# [Instructions to follow]
Please reproduce, exactly and with nothing else, every line from the one containing "def State.writeAll (s" through the last line of the records below.

[Data to use Boundary: Start]

-- ==== Sys2Proof/Machine/Trust.lean ====
section
/-! DEFINITION. Worlds, the Registrar, SPDM and TDISP, teardown and resets (R397 to R420, R426). -/

namespace Sys2Proof.Machine

-- ## Registrar requests (R414)

/-- A trust instruction's bundle is held until the Registrar has answered (R414). -/
def State.ask (s : State) (least : Nat) (k : State → Out3) : Out3 :=
  match s.asks.find? fun a => decide (a.core = s.iss.core) with
  | none => .next { s.holdIssue with asks := s.asks ++ [⟨s.iss.core, false, s.cyc, least⟩] }
  | some a => if a.answered then k { s with asks := s.asks.filter fun b => decide (b.core ≠ s.iss.core) } else .next s.holdIssue

/-- REGISTRAR_ANSWER (R414, R419). -/
def execRegistrarAnswer (core : Nat) (s : State) : Out3 :=
  .next { s with asks := s.asks.map fun a => if a.core = core ∧ a.since + a.least ≤ s.cyc then { a with answered := true } else a }

def State.newNonce (s : State) : State := { s with nonce := Config.random s.draws, draws := s.draws + 1 }

/-- A fuse word (R417): the debug nonce in words 12 to 15, the variant in word 3 as CAPS gives it. -/
def State.fuseWord (s : State) (k : Nat) : Word :=
  if k = 2 then BitVec.ofNat 64 Config.lcs
  else if k = 3 then
    BitVec.ofNat 64 (bits (Config.fuse 3).toNat 15 0 + (if s.nDies = 2 then 3 else if s.hasRes then 1 else 2) * 2 ^ 16)
  else if 12 ≤ k then s.nonce.extractLsb' (64 * (k - 12)) 64
  else Config.fuse k

/-- An extension of a measurement block (R405). -/
def extendMb (mb : BitVec 256) (t : Nat) (x : List Byte) : BitVec 256 :=
  BitVec.ofNat 256 (leNat (sha256 (leBytes 32 mb.toNat ++ leBytes 2 t ++ x)))

-- ## Worlds (R397, R403, R404)

def State.world (s : State) (w : Nat) : World := NMap.getD s.worlds w {}
def State.modWorld (s : State) (w : Nat) (f : World → World) : State := { s with worlds := NMap.set s.worlds w (f (s.world w)) }
/-- A core taken for world `w` (R404). A loaded world runs nothing before a launch of it: a world-0 task that is on the core stands still
while the core is that world's (DESIGN CHOICE, log 46). -/
def Core.taken (w : Nat) (k : Core) : Core :=
  let still := fun (q : Nat × Ctx) => (q.1, match q.2.st with
    | .free => q.2
    | .ready => { q.2 with st := .wait [.foreign] }
    | .wait ws => { q.2 with st := .wait (ws ++ [.foreign]) }
    | .frozen => { q.2 with saved := q.2.saved ++ [.foreign] })
  { k with world := w, run := none, ctxs := k.ctxs.map still }
/-- A core that leaves world `w` for world 0; what stands still on it goes on (R404; log 46). -/
def Core.leave (w : Nat) (k : Core) : Core :=
  let go := fun (q : Nat × Ctx) => (q.1, { q.2.endWaits (fun u => decide (u = .foreign)) with saved := q.2.saved.filter fun u => decide (u ≠ .foreign) })
  if k.world = w then { k with world := 0, ctxs := k.ctxs.map go } else k
def State.freeCores (s : State) (w : Nat) : State :=
  let f := fun (q : Nat × Core) => (q.1, q.2.leave w)
  { s with cores := s.cores.map f }
def State.coresOf (s : State) (w : Nat) : List Nat := (s.cores.filter fun k => decide (k.2.world = w)).map (·.1)
/-- Does world `w` exist: loading, running or tearing down? -/
def State.worldExists (s : State) (w : Nat) : Bool := (s.world w).loaded || (s.world w).closing || (decide (w ≠ 0) && !(s.coresOf w).isEmpty)

/-- The core pairs a bitmap names. -/
def pairsIn (bm : List Byte) : List Nat := (List.range 512).filter fun p => (leNat bm).testBit p

/-- A descriptor's fields (R403). -/
def dscW (d : List Byte) (o : Nat) : Nat := leNat ((d.drop o).take 8)

/-- STATUS of a WLOAD (R403, R415). -/
def State.wstatus (s : State) (die va code : Nat) : State :=
  match s.walk die 0 (va + 0xF8) 1 false with
  | .bad _ _ _ => s
  | .ok e => s.writeOnly die 0 (e.phys (va + 0xF8)) (leBytes 8 (2 ^ 63 + code))

/-- Steps 1 and 2 of R404: the code of the failed check, or the cores of the world. -/
def State.wloadCheck (s : State) (die w : Nat) (d : List Byte) : Except Nat (List Nat) :=
  if Config.lcs = 1 then .error 6
  else if s.worldExists w then .error 1
  else match s.readPages die 0 (dscW d 0x08) 64 with
    | .error _ => .error 2
    | .ok bm =>
      let cores := (pairsIn bm).flatMap fun p => [2 * p, 2 * p + 1]
      if cores.any fun c => decide (s.nDies ≤ dieOf c) || decide (Config.clustersPerDie ≤ clusterNo c) || decide ((s.core c).world ≠ 0) then .error 2
      else if (s.world w).imageKey.isNone then .error 3
      else .ok cores

/-- Is the 64-byte header of a linked image valid (R97)? Instruction level 1 is the one there is (R80; log 37). DESIGN CHOICE (log 37): a seat
value with a field 0b00 is no fault of the header, and a variant byte 1 to 3 that names another part than this one is none either;
the symbol, relocation and string tables, but for the relocation count, are not examined. -/
def gofHeader (b : List Byte) : Bool :=
  let f := fun (o n : Nat) => leNat ((b.drop o).take n)
  decide (64 ≤ b.length) && decide (f 0 4 = 0x00464F47) && decide (f 4 2 = 1) && decide (f 6 1 = 1) && decide (f 7 1 = 1) &&
    decide (f 8 1 < 64) && decide (f 9 1 ≤ 3) && decide (f 0x18 4 = 0) && decide (f 0x28 24 = 0)

/-- The .text and .rodata sections of a linked GOF image, or none where its header is not valid (R97, R404). DESIGN CHOICE (log 37): a
section table, or a section other than .bss, that runs past the image's end is not valid either; a section whose type is above 5 is passed over,
and an entry's zero bytes are not examined. -/
def gofSections (b : List Byte) : Option (List (List Byte)) :=
  let f := fun (o n : Nat) => leNat ((b.drop o).take n)
  if !gofHeader b then none
  else
    let tab := f 0x0C 4
    let one := fun (i : Nat) =>
      let e := tab + 32 * i
      (f (e + 4) 1, f (e + 16) 8, f (e + 8) 8)
    let es := (List.range (f 0x0A 2)).map one
    if b.length < tab + 32 * f 0x0A 2 ∨ (es.any fun e => decide (b.length < e.2.1 + e.2.2) && decide (e.1 ≠ 3)) = true then none
    else some ((es.filter fun e => decide (e.1 ≤ 1)).map fun e => (b.drop e.2.1).take e.2.2)

/-- Sections laid one after the other, each aligned to 16 bytes. -/
def layOut (ss : List (List Byte)) : List Byte := ss.foldl (fun a x => a ++ List.replicate ((16 - a.length % 16) % 16) 0 ++ x) []

/-- Entries of a host-level table of level `l` (R310). -/
def hostCount (l : Nat) : Nat := if l = 0 then 64 else if l = 1 then 2048 else if l = 3 then 512 else 32
/-- The addresses of the entries of a host-level table and of the tables below it (R310). -/
def hostEntries (rd : Nat → Nat) : List Nat → Nat → List Nat
  | [], _ => []
  | l :: ls, t => (List.range (hostCount l)).flatMap fun i =>
      let e := rd (t + 8 * i)
      (t + 8 * i) :: (if pteBad l e || pteLeaf e then [] else hostEntries rd ls (pteAddr e))
/-- The leaf entries of a host-level table, with their addresses and levels (R310). -/
def hostLeaves (rd : Nat → Nat) : List Nat → Nat → List (Nat × Nat × Nat)
  | [], _ => []
  | l :: ls, t =>
    (List.range (hostCount l)).flatMap fun i =>
      let e := rd (t + 8 * i)
      if pteBad l e then [] else if pteLeaf e then [(t + 8 * i, e, l)] else hostLeaves rd ls (pteAddr e)

/-- The Registrar's writes, each at its home die, with the places they take in the dies' orders (R323, R404). -/
def State.writeAll (s : State) (w : Nat) (ws : List (Nat × List Byte)) : State × List (Nat × Nat) :=
  ws.foldl (fun (t : State × List (Nat × Nat)) q =>
    let (u, p) := t.1.writeView (homeDie q.1) w q.1 q.2
    (u, t.2 ++ [p])) (s, [])

/-- The region's host-level leaves take R = 1, X = 1 and W = 0 (R402). -/
def State.regionLeaves (s : State) (r : World) : List (Nat × List Byte) :=
  let rd := fun a => leNat (s.viewRead (homeDie a) 0 a 8)
  ((hostLeaves rd levels r.hroot).filter fun q =>
    decide (pteAddr q.2.1 < r.ireg + r.ilen) && decide (r.ireg < pteAddr q.2.1 + 2 ^ lvlShift q.2.2)).map fun q =>
    (q.1, leBytes 8 (q.2.1 / 32 * 32 + 20 + q.2.1 % 4))

/-- The region written, each of its lines sealed under KI(w) as it stands then (R402, R404): 2 MiB at a time, each at its home die. -/
def State.writeRegion (s : State) (w base : Nat) (body : List Byte) : State × List (Nat × Nat) :=
  let parts := (blocks (2 ^ 21) base body.length).map fun b => (b * 2 ^ 21, (body.drop (b * 2 ^ 21 - base)).take (2 ^ 21))
  let (t, ps) := s.writeAll w parts
  ((blocks 128 base body.length).foldl (fun u l => u.sealLine w l (Memory.readN (u.die (homeDie (128 * l))).view (128 * l) 128)) t, ps)

/-- May the region's lines be written, and its host-level entries read and written, at their L2s now, with no buffered update of theirs still to
merge (R317)? -/
def State.regionClear (s : State) (base len hroot : Nat) : Bool :=
  let rd := fun a => leNat (s.viewRead (homeDie a) 0 a 8)
  let at_ := fun (a n : Nat) => s.lineClear (homeDie a) a n 1024 0 (s.cyc + 1)
  s.cores.all (fun q => q.2.amo.isEmpty) ||
  (((blocks (2 ^ 21) base len).all fun b => at_ (b * 2 ^ 21) (min (2 ^ 21) (base + len - b * 2 ^ 21))) &&
    (hostEntries rd levels hroot).all fun a => at_ a 8)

[Data to use Boundary: End]

# [Reply to the task]
def State.writeAll (s : State) (w : Nat) (ws : List (Nat × List Byte)) : State × List (Nat × Nat) :=
  ws.foldl (fun (t : State × List (Nat × Nat)) q =>
    let (u, p) := t.1.writeView (homeDie q.1) w q.1 q.2
    (u, t.2 ++ [p])) (s, [])

/-- The region's host-level leaves take R = 1, X = 1 and W = 0 (R402). -/
def State.regionLeaves (s : State) (r : World) : List (Nat × List Byte) :=
  let rd := fun a => leNat (s.viewRead (homeDie a) 0 a 8)
  ((hostLeaves rd levels r.hroot).filter fun q =>
    decide (pteAddr q.2.1 < r.ireg + r.ilen) && decide (r.ireg < pteAddr q.2.1 + 2 ^ lvlShift q.2.2)).map fun q =>
    (q.1, leBytes 8 (q.2.1 / 32 * 32 + 20 + q.2.1 % 4))

/-- The region written, each of its lines sealed under KI(w) as it stands then (R402, R404): 2 MiB at a time, each at its home die. -/
def State.writeRegion (s : State) (w base : Nat) (body : List Byte) : State × List (Nat × Nat) :=
  let parts := (blocks (2 ^ 21) base body.length).map fun b => (b * 2 ^ 21, (body.drop (b * 2 ^ 21 - base)).take (2 ^ 21))
  let (t, ps) := s.writeAll w parts
  ((blocks 128 base body.length).foldl (fun u l => u.sealLine w l (Memory.readN (u.die (homeDie (128 * l))).view (128 * l) 128)) t, ps)

/-- May the region's lines be written, and its host-level entries read and written, at their L2s now, with no buffered update of theirs still to
merge (R317)? -/
def State.regionClear (s : State) (base len hroot : Nat) : Bool :=
  let rd := fun a => leNat (s.viewRead (homeDie a) 0 a 8)
  let at_ := fun (a n : Nat) => s.lineClear (homeDie a) a n 1024 0 (s.cyc + 1)
  s.cores.all (fun q => q.2.amo.isEmpty) ||
  (((blocks (2 ^ 21) base len).all fun b => at_ (b * 2 ^ 21) (min (2 ^ 21) (base + len - b * 2 ^ 21))) &&
    (hostEntries rd levels hroot).all fun a => at_ a 8)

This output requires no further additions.